BEST CARDIOLOGY HOSPITALS IN BANGALORE
Cardiac failure is an increasingly common condition affecting about 1% of the population but
much higher proportions of older people. It is responsible for an increasing number of hospital
admissions. The various aetiologies have been discussed above, but the most common cause is
now ischaemic heart disease rather than hypertensive heart disease. This reflects the improved
modern management of hypertension in the population.
The definition of heart failure has always included reference to the inability of the heart to
meet the metabolic needs of the body. The earliest concepts of heart failure were of inadequate
cardiac pump function and associated salt and water retention. Treatment was aimed at
improving cardiac contractility and removing salt and water from the body.

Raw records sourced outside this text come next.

-- ==== Sys2Proof/Laws/StreamInvariant.lean ====
section
/-! SUPPORT. Every operation over the Stream Table and the Subscription Table keeps the laws of each stream: its committed
list and numbering, its held blocks, its claim, its cursors and the readers remaining of its messages. -/

namespace Sys2Proof.Laws

open Sys2Proof.Machine Sys2Proof.Safety

/-! ### The committed list -/

/-- A list of descriptors, each linked to the next, is the list from its front. -/
theorem listFrom_of_links (q : Pool) (l : List DescId)
    (h : ∀ (k : Nat) (d : DescId), l[k]? = some d → q.nextInStream d = l[k + 1]?) :
    q.listFrom l.length l.head? = l := by
  induction l with
  | nil => rfl
  | cons d t ih =>
    simp only [List.length_cons, List.head?_cons, Pool.listFrom]
    have := ih (fun k e hk => by simpa using h (k + 1) e (by simpa using hk))
    rw [h 0 d rfl]
    simp only [List.getElem?_cons_succ]
    rw [← List.head?_eq_getElem?, this]

/-- The list of a stream's law is the stream's committed list. -/
theorem messages_of_law {s : State} {i : StreamId} {ds : List DescId} (h : StreamLaw s i ds) : s.messages i = ds := by
  unfold State.messages
  rw [← h.count, h.oldest_first]
  refine listFrom_of_links s.pool ds (fun k d hk => ?_)
  obtain ⟨m, e, _, _, n⟩ := h.numbered k d hk
  simp [Pool.nextInStream, e, n]

/-- A message of the list is found at its position, reckoned from the oldest sequence. -/
theorem position_of_law {s : State} {i : StreamId} {ds : List DescId} (h : StreamLaw s i ds) {k : Nat} {d : DescId}
    {m : CommittedMessage} (hk : ds[k]? = some d) (e : s.pool.desc d = .committed m) :
    (m.sequence - (s.stream i).oldestSeq).toNat = k := by
  obtain ⟨o, eo, _, n, _⟩ := h.numbered k d hk
  rw [e, Descriptor.committed.injEq] at eo
  subst eo
  have lt : k < ds.length := (List.getElem?_eq_some_iff.mp hk).1
  have le : ds.length ≤ 512 := by simpa using h.once.length_le_card
  rw [n]
  have : (s.stream i).oldestSeq + BitVec.ofNat 16 k - (s.stream i).oldestSeq = BitVec.ofNat 16 k := by
    rw [BitVec.add_comm, BitVec.add_sub_cancel]
  rw [this, BitVec.toNat_ofNat]
  omega

/-- Every committed message of the stream has a position in the list. -/
theorem listed_of_law {s : State} {i : StreamId} {ds : List DescId} (h : StreamLaw s i ds) {d : DescId}
    {m : CommittedMessage} (e : s.pool.desc d = .committed m) (hi : m.stream = i) :
    ∃ k, ds[k]? = some d ∧ (m.sequence - (s.stream i).oldestSeq).toNat = k := by
  obtain ⟨k, hk⟩ := List.getElem?_of_mem (h.all_listed d m e hi)
  exact ⟨k, hk, position_of_law h hk e⟩

/-! ### What a law reads -/

/-- What the laws of stream `i` read of a descriptor. -/
def viewOf (i : StreamId) : Descriptor → Option (Nat ⊕ (Seq × Option DescId × Nat × Nat))
  | .free => none
  | .staged m => if m.stream = i then some (.inl m.blockCount) else none
  | .committed m => if m.stream = i then some (.inr (m.sequence, m.next, m.blockCount, m.readers)) else none

theorem view_committed {i : StreamId} {x : Descriptor} {a : Seq} {b : Option DescId} {c n : Nat}
    (h : viewOf i x = some (.inr (a, b, c, n))) :
    ∃ m, x = .committed m ∧ m.stream = i ∧ m.sequence = a ∧ m.next = b ∧ m.blockCount = c ∧ m.readers = n := by
  cases x with
  | free => simp [viewOf] at h
  | staged m => simp [viewOf] at h
  | committed m =>
    simp only [viewOf, Option.ite_none_right_eq_some, Option.some.injEq, Sum.inr.injEq, Prod.mk.injEq] at h
    exact ⟨m, rfl, h.1, h.2.1, h.2.2.1, h.2.2.2.1, h.2.2.2.2⟩

theorem view_staged {i : StreamId} {x : Descriptor} {c : Nat} (h : viewOf i x = some (.inl c)) :
    ∃ m, x = .staged m ∧ m.stream = i ∧ m.blockCount = c := by
  cases x with
  | free => simp [viewOf] at h
  | staged m =>
    simp only [viewOf, Option.ite_none_right_eq_some, Option.some.injEq, Sum.inl.injEq] at h
    exact ⟨m, rfl, h.1, h.2⟩
  | committed m => simp [viewOf] at h

theorem view_of_committed {i : StreamId} {x : Descriptor} {m : CommittedMessage} (e : x = .committed m)
    (h : m.stream = i) : viewOf i x = some (.inr (m.sequence, m.next, m.blockCount, m.readers)) := by
  simp [viewOf, e, h]

theorem view_of_staged {i : StreamId} {x : Descriptor} {m : StagedMessage} (e : x = .staged m) (h : m.stream = i) :
    viewOf i x = some (.inl m.blockCount) := by
  simp [viewOf, e, h]

/-- Two states that agree in what the laws of a stream read, but for its claim and starved need. -/
theorem law_congr {s t : State} {i : StreamId} {ds : List DescId} (h : StreamLaw s i ds) (c : Claim)
    (n : Option Nat) (a b : BitVec 32)
    (record : t.stream i = { s.stream i with claim := c, starvedNeed := n, commitTotal := a, shedTotal := b })
    (undef : (s.stream i).settings = none → t.stream i = s.stream i)
    (claimed : c = .none → (s.stream i).assembly = none ∧ n = none)
    (need : ∀ k, n = some k → (s.stream i).assembly = none ∧ 1 ≤ k ∧ k ≤ 64)
    (subs : ∀ p, (t.sub i p).map Subscription.cursor = (s.sub i p).map Subscription.cursor)
    (descs : ∀ d, viewOf i (t.pool.desc d) = viewOf i (s.pool.desc d)) : StreamLaw t i ds := by
  have back : ∀ d m, t.pool.desc d = .committed m → m.stream = i → ∃ o, s.pool.desc d = .committed o ∧ o.stream = i ∧
      o.sequence = m.sequence ∧ o.next = m.next ∧ o.blockCount = m.blockCount ∧ o.readers = m.readers := fun d m e hm =>
    view_committed ((descs d).symm.trans (view_of_committed e hm))
  have forth : ∀ d m, s.pool.desc d = .committed m → m.stream = i → ∃ o, t.pool.desc d = .committed o ∧ o.stream = i ∧
      o.sequence = m.sequence ∧ o.next = m.next ∧ o.blockCount = m.blockCount ∧ o.readers = m.readers := fun d m e hm =>
    view_committed ((descs d).trans (view_of_committed e hm))
  have counts : ∀ x p, countsMessage t i x p = countsMessage s i x p := fun x p => by
    have := subs p
    unfold countsMessage
    cases e : s.sub i p <;> cases f : t.sub i p <;> simp_all
  refine ⟨fun u => ?_, ?_, h.once, ?_, ?_, fun k d hk => ?_, fun d m e hm => ?_, ?_, fun d e => ?_, fun d m e hm => ?_, ?_,
    fun x e => ?_, fun e => ?_, fun k e => ?_, fun p u e => ?_, fun d m e hm => ?_⟩
  · have hs : (s.stream i).settings = none := by rw [record] at u; exact u
    obtain ⟨r, absent⟩ := h.undefined_record hs
    refine ⟨(undef hs).trans r, fun p => ?_⟩
    have := subs p
    rw [absent p] at this
    simpa using this
  · rw [record]; exact h.count
  · rw [record]; exact h.oldest_first
  · rw [record]; exact h.newest_last
  · obtain ⟨m, e, hm, seq, nx⟩ := h.numbered k d hk
    obtain ⟨o, eo, ho, so, no, _⟩ := forth d m e hm
    exact ⟨o, eo, ho, by rw [so, seq, record], by rw [no, nx]⟩
  · obtain ⟨o, eo, ho, _⟩ := back d m e hm
    exact h.all_listed d o eo ho
  · rw [record]; exact h.span
  · rw [record] at e
    obtain ⟨m, em, hm⟩ := h.assembly_staged d e
    obtain ⟨o, eo, ho, _⟩ := view_staged ((descs d).trans (view_of_staged em hm))
    exact ⟨o, eo, ho⟩
  · obtain ⟨o, eo, ho, _⟩ := view_staged ((descs d).symm.trans (view_of_staged e hm))
    rw [record]
    exact h.staged_assembly d o eo ho
  · have asm : assemblyBlocksOf t i = assemblyBlocksOf s i := by
      unfold assemblyBlocksOf
      rw [record]
      cases e : (s.stream i).assembly with
      | none => simp
      | some d =>
        obtain ⟨m, em, hm⟩ := h.assembly_staged d e
        obtain ⟨o, eo, _, bo⟩ := view_staged ((descs d).trans (view_of_staged em hm))
        simp [em, eo, bo]
    have sums : ds.map (committedBlocksOf t.pool) = ds.map (committedBlocksOf s.pool) := by
      refine List.map_congr_left (fun d hd => ?_)
      obtain ⟨k, hk⟩ := List.getElem?_of_mem hd
      obtain ⟨m, e, hm, _⟩ := h.numbered k d hk
      obtain ⟨o, eo, _, _, _, bo, _⟩ := forth d m e hm
      simp [committedBlocksOf, e, eo, bo]
    rw [asm, sums, record]
    exact h.held
  · rw [record] at e ⊢
    exact h.limit x e
  · rw [record] at e ⊢
    exact claimed e
  · rw [record] at e ⊢
    exact need k e
  · have := subs p
    rw [e] at this
    cases f : s.sub i p with
    | none => simp [f] at this
    | some v =>
      simp only [f, Option.map_some, Option.some.injEq] at this
      rw [record, this]
      exact h.cursors p v f
  · obtain ⟨o, eo, ho, so, _, _, ro⟩ := back d m e hm
    rw [← ro, h.readers d o eo ho, so]
    exact List.countP_congr (fun p _ => by rw [counts])

/-- The law of a stream that nothing it reads has changed. -/
theorem law_same {s t : State} {i : StreamId} {ds : List DescId} (h : StreamLaw s i ds)
    (record : t.stream i = s.stream i)
    (subs : ∀ p, (t.sub i p).map Subscription.cursor = (s.sub i p).map Subscription.cursor)
    (descs : ∀ d, viewOf i (t.pool.desc d) = viewOf i (s.pool.desc d)) : StreamLaw t i ds :=
  law_congr h (s.stream i).claim (s.stream i).starvedNeed (s.stream i).commitTotal (s.stream i).shedTotal record
    (fun _ => record) h.claimed h.need subs descs

/-! ### The tables as a whole -/

/-- The pool's accounts and chains, and the laws of every stream. -/
structure Lawful (s : State) : Prop where
  pool : PoolSound s.pool
  streams : ∀ i, ∃ ds, StreamLaw s i ds

theorem lawful_iff (s : State) :
    Lawful s ↔ (PoolAccounts s.pool ∧ ChainsOwned s.pool) ∧ ∀ i, StreamLaw s i (s.messages i) := by
  constructor
  · refine fun h => ⟨⟨h.pool.accounts, h.pool.chains⟩, fun i => ?_⟩
    obtain ⟨ds, l⟩ := h.streams i
    rw [messages_of_law l]
    exact l
  · exact fun h => ⟨⟨h.1.1, h.1.2⟩, fun i => ⟨_, h.2 i⟩⟩

/-- An operation on one stream. -/
theorem Lawful.of_one {s t : State} (h : Lawful s) (i : StreamId) (pool : PoolSound t.pool)
    (self : ∃ ds, StreamLaw t i ds) (streams : ∀ j, j ≠ i → t.stream j = s.stream j)
    (subs : ∀ j, j ≠ i → ∀ p, (t.sub j p).map Subscription.cursor = (s.sub j p).map Subscription.cursor)
    (descs : ∀ j, j ≠ i → ∀ d, viewOf j (t.pool.desc d) = viewOf j (s.pool.desc d)) : Lawful t := by
  refine ⟨pool, fun j => ?_⟩
  by_cases e : j = i
  · rw [e]
    exact self
  · obtain ⟨ds, l⟩ := h.streams j
    exact ⟨ds, law_same l (streams j e) (subs j e) (descs j e)⟩

/-- An operation that leaves what the laws read. -/
theorem Lawful.same {s t : State} (h : Lawful s) (pool : PoolSound t.pool) (streams : ∀ j, t.stream j = s.stream j)
    (subs : ∀ j p, (t.sub j p).map Subscription.cursor = (s.sub j p).map Subscription.cursor)
    (descs : ∀ j d, viewOf j (t.pool.desc d) = viewOf j (s.pool.desc d)) : Lawful t := by
  refine ⟨pool, fun j => ?_⟩
  obtain ⟨ds, l⟩ := h.streams j
  exact ⟨ds, law_same l (streams j) (subs j) (descs j)⟩

/-! ### Sequence arithmetic -/

theorem sub_succ_toNat {a b : Seq} {n : Nat} (h : (a - b).toNat = n + 1) : (a - (b + 1)).toNat = n := by
  have := (a - b).isLt
  bv_omega

theorem succ_sub_toNat {a b : Seq} {n : Nat} (h : (a - b).toNat = n) (lt : n < 65535) : (a + 1 - b).toNat = n + 1 := by
  bv_omega

/-! ### Removal of the oldest message -/

/-- Release of storage frees the descriptor and leaves the others. -/
theorem releaseMessage_desc (q : Pool) (d e : DescId) :
    (q.releaseMessage d).desc e = if d = e then .free else q.desc e := by
  have go : ∀ l : List BlockId, ((l.foldl Pool.returnBlock q).returnDescriptor d).desc e =
      if d = e then .free else q.desc e := by
    intro l
    have k := (Pool.returnBlocks_kept l q).2.1
    have := Pool.setDesc_desc (l.foldl Pool.returnBlock q) d e .free
    simp only [Pool.desc, k] at this
    exact this
  unfold Pool.releaseMessage
  cases f : q.desc d with
  | free =>
    by_cases de : d = e
    · subst de
      simp [f]
    · simp [de]
  | staged m => exact go _
  | committed m => exact go _

/-- What removal of the oldest message writes. -/
theorem removeOldest_eq {s : State} {i : StreamId} {d : DescId} {m : CommittedMessage}
    (o : (s.stream i).oldest = some d) (e : s.pool.desc d = .committed m) :
    s.removeOldest i = (s.setPool (s.pool.releaseMessage d)).setStream i
      { s.stream i with
        oldest := m.next
        newest := if m.next.isNone then none else (s.stream i).newest
        committedCount := (s.stream i).committedCount - 1
        oldestSeq := (s.stream i).oldestSeq + 1
        heldBlocks := (s.stream i).heldBlocks - m.blockCount } := by
  simp [State.removeOldest, o, e]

In the 1970s the concept of after-load reduction was introduced. This was based partly
on the realisation that vasoconstriction was part of the problem. This has led to the modern
concept of heart failure. It is clear that many of the features of cardiac failure
are a result of stimulation of the renin-angiotensin-aldosterone system and sympathetic
stimulation. These responses of the body to the fall in cardiac output temporarily increase
cardiac performance and blood pressure by increasing vascular volumes, cardiac contractility
and systemic resistance. In the medium and longer term these responses are maladaptive. They
increase cardiac work and left ventricular volumes and lead to myocardial fibrosis with further
loss of myocytes.
Most recently it has become clear that heart failure is also an inflammatory condition, with
evidence of cytokine activation. Work is underway to establish a role for treatment of this part
of the condition.
Current drug treatment has been successful in blocking many of the maladaptive aspects of
neuro-hormonal stimulation. Many of these treatments have become established after benefits
have been ascertained in large randomised controlled trials. These trials have also led to the
abandoning of certain drugs (often those that increase cardiac performance) that were shown
to have a detrimental effect on survival (e.g. Milrinone).

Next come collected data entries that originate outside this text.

/-! ### The starting values -/

/-- R18, R19: the pool at its starting values, every stream UNDEFINED and every subscription ABSENT. -/
theorem lawful_powerOn {s : State} (pool : s.pool = Pool.powerOn) (streams : ∀ i, s.stream i = StreamRecord.undefined)
    (subs : ∀ i p, s.sub i p = none) : Lawful s := by
  refine ⟨by rw [pool]; exact poolSound_powerOn, fun i => ⟨[], ?_⟩⟩
  have free : ∀ d, s.pool.desc d = .free := fun d => by rw [pool]; exact get_replicate _ d
  have r := streams i
  refine ⟨fun _ => ⟨r, subs i⟩, by rw [r]; rfl, List.nodup_nil, by rw [r]; rfl, by rw [r]; rfl,
    fun k d hk => by simp at hk, fun d m e => by simp [free] at e, by rw [r]; simp [StreamRecord.undefined],
    fun d e => (by rw [r] at e; cases e), fun d m e => by simp [free] at e,
    by simp [assemblyBlocksOf, r, StreamRecord.undefined], fun x e => (by rw [r] at e; cases e),
    fun _ => (by rw [r]; exact ⟨rfl, rfl⟩), fun n e => (by rw [r] at e; cases e),
    fun p u e => (by rw [subs] at e; cases e), fun d m e => by simp [free] at e⟩

end Sys2Proof.Laws
end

The principles of treatment of heart failure are as follows:
1 Remove the exacerbating factors.
2 Relieve fluid retention.
3 Improve left ventricular function and reduce cardiac work; improve prognosis.
4 Protect against the adverse effects of drug treatment.
5 Assess for further management (e.g. revascularisation, transplant).
6 Manage complications (e.g. arrhythmias).
7 Protect high-risk patients from sudden death.